In a parallel storyline, Padura Fuentes cuts from Conde to Papa Hemingway himself on a night in 1958. He is prowling the grounds around his home with a dog and a Tommy gun. It is a place redolent with memories for the aging writer, including a nude swim in the pool with Ava Gardner.

The unraveling of the mystery comes as the two storylines finally converge. Eventually Conde’s hunch-work and skill at interrogation reveals some well-hidden secrets, though they leave him just short of being able to reconstruct the scene of the murder. For that, Padura Fuentes turns back to the fatal night in 1958, and we see how all the floating pieces of the puzzle fit perfectly into a single image. Nicely done.

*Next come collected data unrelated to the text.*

-- ==== Sys2Proof/Machine/Proposals.lean ====
section
/-! DEFINITION. Proposal slots (R525 to R533), the closing of sessions (R502), STORE jobs (R655, R656): what several
units share. -/

namespace Sys2Proof.Machine

def State.upHosts (s : State) (f : Hosts → Hosts) : State := { s with hosts := f s.hosts }
def State.upLcs (s : State) (f : Lcs → Lcs) : State := { s with lcs := f s.lcs }
def State.upBoot (s : State) (f : Boot → Boot) : State := { s with boot := f s.boot }

def State.upSess (s : State) (k : Fin 8) (f : Session → Session) : State :=
  s.upHosts fun h => { h with sessions := vmod h.sessions k f }

def sess (s : State) (k : Fin 8) : Session := s.hosts.sessions[k]

def allSess : List (Fin 8) := List.finRange 8

/-! ### Slots -/

/-- The proposer's code in the slot record (R514): 0 to 7 a session, 0x10 + t a triad. -/
def proposerCode : Proposer → Nat
  | .session k => k.val
  | .triad t => 0x10 + t.val

/-- A slot takes a value: every change of its state counts in GEN_PROP (R532). -/
def putSlot (s : State) (k : Fin 8) (p : Option Proposal) : State :=
  genUp (s.upLcs fun l => { l with slots := l.slots.set k.val p k.isLt }) 3

/-- The outcome of a triad's proposal, shown in LCS_PRESt: 1 approved, 2 withdrawn or timed out, 3 refused (R534). -/
def putOutc (s : State) (k : Fin 8) (p : Proposal) (outc : Nat) : State :=
  match p.proposer with
  | .triad t =>
    if field (s.rd (Adr.lcsPres t)) 2 0 = k.val then s.up (Adr.lcsPres t) fun w => setField w 9 8 outc else s
  | .session _ => s

/-- A slot becomes free with an outcome. -/
def freeSlot (s : State) (k : Fin 8) (outc : Nat) : State :=
  match s.lcs.slots[k] with
  | none => s
  | some p => putOutc (putSlot s k none) k p outc

/-- Every pending slot whose proposal meets a condition is withdrawn; a slot in applying state never is (R532). -/
def withdrawWhere (s : State) (f : Proposal → Bool) : State :=
  (List.finRange 8).foldl (fun s (k : Fin 8) =>
    match s.lcs.slots[k] with
    | some p => if !p.applying && f p then freeSlot s k 2 else s
    | none => s) s

/-- The proposals of triad t are withdrawn: its TRIAD reset or fencing (R532). -/
def withdrawTriad (s : State) (t : TriadId) : State := withdrawWhere s fun p => p.proposer == .triad t

/-- RESETS and the tag of a proposal (R527). -/
def resetsCount (s : State) : Nat := s.hosts.gens[11].toNat

def proposalTag (s : State) (k : Fin 8) (p : Proposal) : Word :=
  BitVec.ofNat 64 (natBE ((sha256 (ascii "PRP1" ++ bytesBE 8 Config.fuseSerial.toNat ++ bytesBE 4 (resetsCount s)
    ++ bytesBE 4 s.lcs.pnum.toNat ++ [BitVec.ofNat 8 k.val, BitVec.ofNat 8 (proposerCode p.proposer)]
    ++ bytesBE 2 p.cred.toNat ++ bytesBE 2 p.index.toNat ++ [p.sub, p.party] ++ bytesBE 2 p.value.length ++ p.value)).take 8))

/-- The proposal timeout in ms (R532): 0x1200.04 as the boot loaded it (R509). -/
def proposalMs (s : State) : Nat := s.hosts.proposalS.toNat * 1000

/-- Time left of a pending proposal in ms: CLK_TNS ticks since its acceptance, which no step of TIME64 moves. -/
def proposalLeft (s : State) (p : Proposal) : Nat := proposalMs s - (s.sys.upTicks - p.since) / 400000

/-! ### Sessions close (R502) -/

/-- A session closes: E0640 + s, GEN_SESS; its proposals are withdrawn, its soft requests and deferred responses lose
their addressee. -/
def closeSession (s : State) (k : Fin 8) : State :=
  if (sess s k).isOpen then
    let s := s.upSess k fun x =>
      { x with isOpen := false, role := 0, key := [], held := [], executing := none, tagFails := 0, building := none,
               via := none, waiting := [] }
    let s := s.upHosts fun h =>
      { h with soft := h.soft.map fun e => if e.sess = some k then { e with sess := none } else e
               job := h.job.map fun j => if j.sess = some k then { j with sess := none } else j }
    let s := s.upLcs fun l => { l with held := l.held.filter fun w => match w with | .key q _ => q != k | .cred _ _ => true }
    let s := s.upLcs fun l =>
      { l with waiting := l.waiting.map fun w => (w.1, match w.2 with
          | some (c, q) => if c = k then none else some (c, q)
          | none => none) }
    withdrawWhere (pulse (genUp s 4) (640 + k.val)) fun p => p.proposer == .session k
  else s

def closeAll (s : State) : State := allSess.foldl closeSession s

/-! ### STORE (R655 to R657) -/

/-- An image is being written to the slot not booted, or checked (R657). -/
def imageBusy (s : State) : Bool :=
  s.boot.imgWriting || s.hosts.sessions.toList.any fun x => match x.building with
    | some (k, _) => k == objKey 0x1110 1
    | none => false

/-- A STORE or an image write runs (R657). -/
def storeBusy (s : State) : Bool := s.hosts.job.isSome || imageBusy s

/-- The configuration slot not in use is erased from its first octet on, and invalid from then (R656, R659). -/
def eraseTarget (b : Boot) : Boot := if b.cfgUseB then { b with cfgA := [] } else { b with cfgB := [] }

/-- A STORE starts: the working copies are captured, and its target is erased (R656 steps 1 to 3). -/
def startJob (s : State) (who : Option (Fin 8)) (seq : BitVec 32) (op : Byte) (slot : Option (Fin 8)) (former : List Byte)
    (silent : Bool) : State :=
  let s := s.upBoot eraseTarget
  s.upHosts fun h =>
    { h with storeState := 1,
             job := some { sess := who, seq := seq, op := op, captured := h.objs, slot := slot, former := former,
                           silent := silent } }

/-! ### Tamper (R541) -/

/-- LCS_TAMPER records a tamper of cause 2 to 5. -/
def recordTamper (s : State) (cause : Nat) : State :=
  s.up Adr.lcsTamper fun w => satField (setField (putBit w 31 true) 19 16 cause) 15 0

/-- The wipe of the secure region takes the proposals that are pending in it; one whose change is being applied runs to its
end (R532, R540; log 25). -/
def wipeRegion (s : State) (cause : Nat) : State := startWipe (withdrawWhere s fun _ => true) cause

/-- TAMPER_CONDITION_END (R541). -/
def execTamperConditionEnd (s : State) : Host.Outcome State Fault Refusal :=
  .next ((s.up Adr.lcsTamper fun w => putBit w 31 false).upLcs fun l => { l with tamperN := false })

/-- PROPOSAL_TIMEOUT (R532): its time in ms has passed since acceptance. -/
def proposalTimeout (s : State) (k : Fin 8) : State :=
  match s.lcs.slots[k] with
  | some p => if !p.applying && proposalLeft s p == 0 then freeSlot s k 2 else s
  | none => s

def execProposalTimeout (k : Fin 8) (s : State) : Host.Outcome State Fault Refusal := .next (proposalTimeout s k)

/-- KEYSW_N_CHANGE (R530): an asserted level counts for a slot only after a deasserted one. -/
def keySwitch (s : State) (asserted : Bool) : State :=
  s.upLcs fun l =>
    { l with keySw := asserted,
             slots := l.slots.map fun p => p.map fun p =>
               if p.party = 1 then
                 (if asserted then { p with keyOn := p.keyOff } else { p with keyOff := true, keyOn := false })
               else p }

def execKeyswNChange (asserted : Bool) (s : State) : Host.Outcome State Fault Refusal := .next (keySwitch s asserted)

end Sys2Proof.Machine
end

Mary and Ernest Hemingway, Cuba
Character. Layered deftly into all of this is Conde’s own love-hate relationship with Hemingway. As a writer he admires the man’s work. But he sees him also as the creator of a sham public persona—given to macho posturing to compensate for an uncertain masculinity. It’s a warts and all portrayal of the Nobel-winning writer, and his suicide is a dark motif running through the novel.

Conde himself is a wonderful creation. His hard-boiled persona is softened by his love of books and his life-long loyalty to a few friends. Though police work has given him an identity and a place in the social order, he hates the profession. 

“I’ve seen too many people turning into bastards,” he says, “when their job should be making life fucking difficult for real bastards.” And he feels forever tainted by his police work.

Can it be true that you never stop being a cop, he asked himself, although he knew the answer: you never have the privilege of being an ex-anything, whether it’s a cop, a sonofabitch, a queer or a murderer.

How Conde eventually makes peace with his mixed feelings about Hemingway is really a third storyline in the novel. And his ruminations offer a special pleasure for other writers who feel torn between the demands of the material world and their love of the written word. For all Hemingway’s faults, Conde laments at last how the man was deprived in his final years of “everything he had most loved, even alcohol and literature.”

And you don’t mess with that, concluded Conde, who, because of his own weaknesses and beliefs, couldn’t help feeling solidarity with writers, crazy people, and drunkards.

Leonardo Padura Fuentes
Wrapping up. Padura Fuentes wrote Adiós Hemingway after a series of four novels, known as the Havana Quartet, featuring Lt. Mario Conde. Perfect Tense, Lent Winds, Mask, and Autumn Landscape were written during 1990–1997. Translations of these novels were published as Havana Red, Havana Blue, Havana Gold, and Havana Black.

Adiós Hemingway is currently available at amazon, Barnes&Noble, and AbeBooks. For more of Friday’s Forgotten Books, click on over to Patti Abbot’s blog.

Photo credits:
Author's photo, amazon.com
Others, Wikimedia Commons

Coming up: Glossary of frontier fiction

9 comments:

  1. Sounds very interesting. I've got a certain amount of fascination with Hemingway myself so I'm gonna look this one up.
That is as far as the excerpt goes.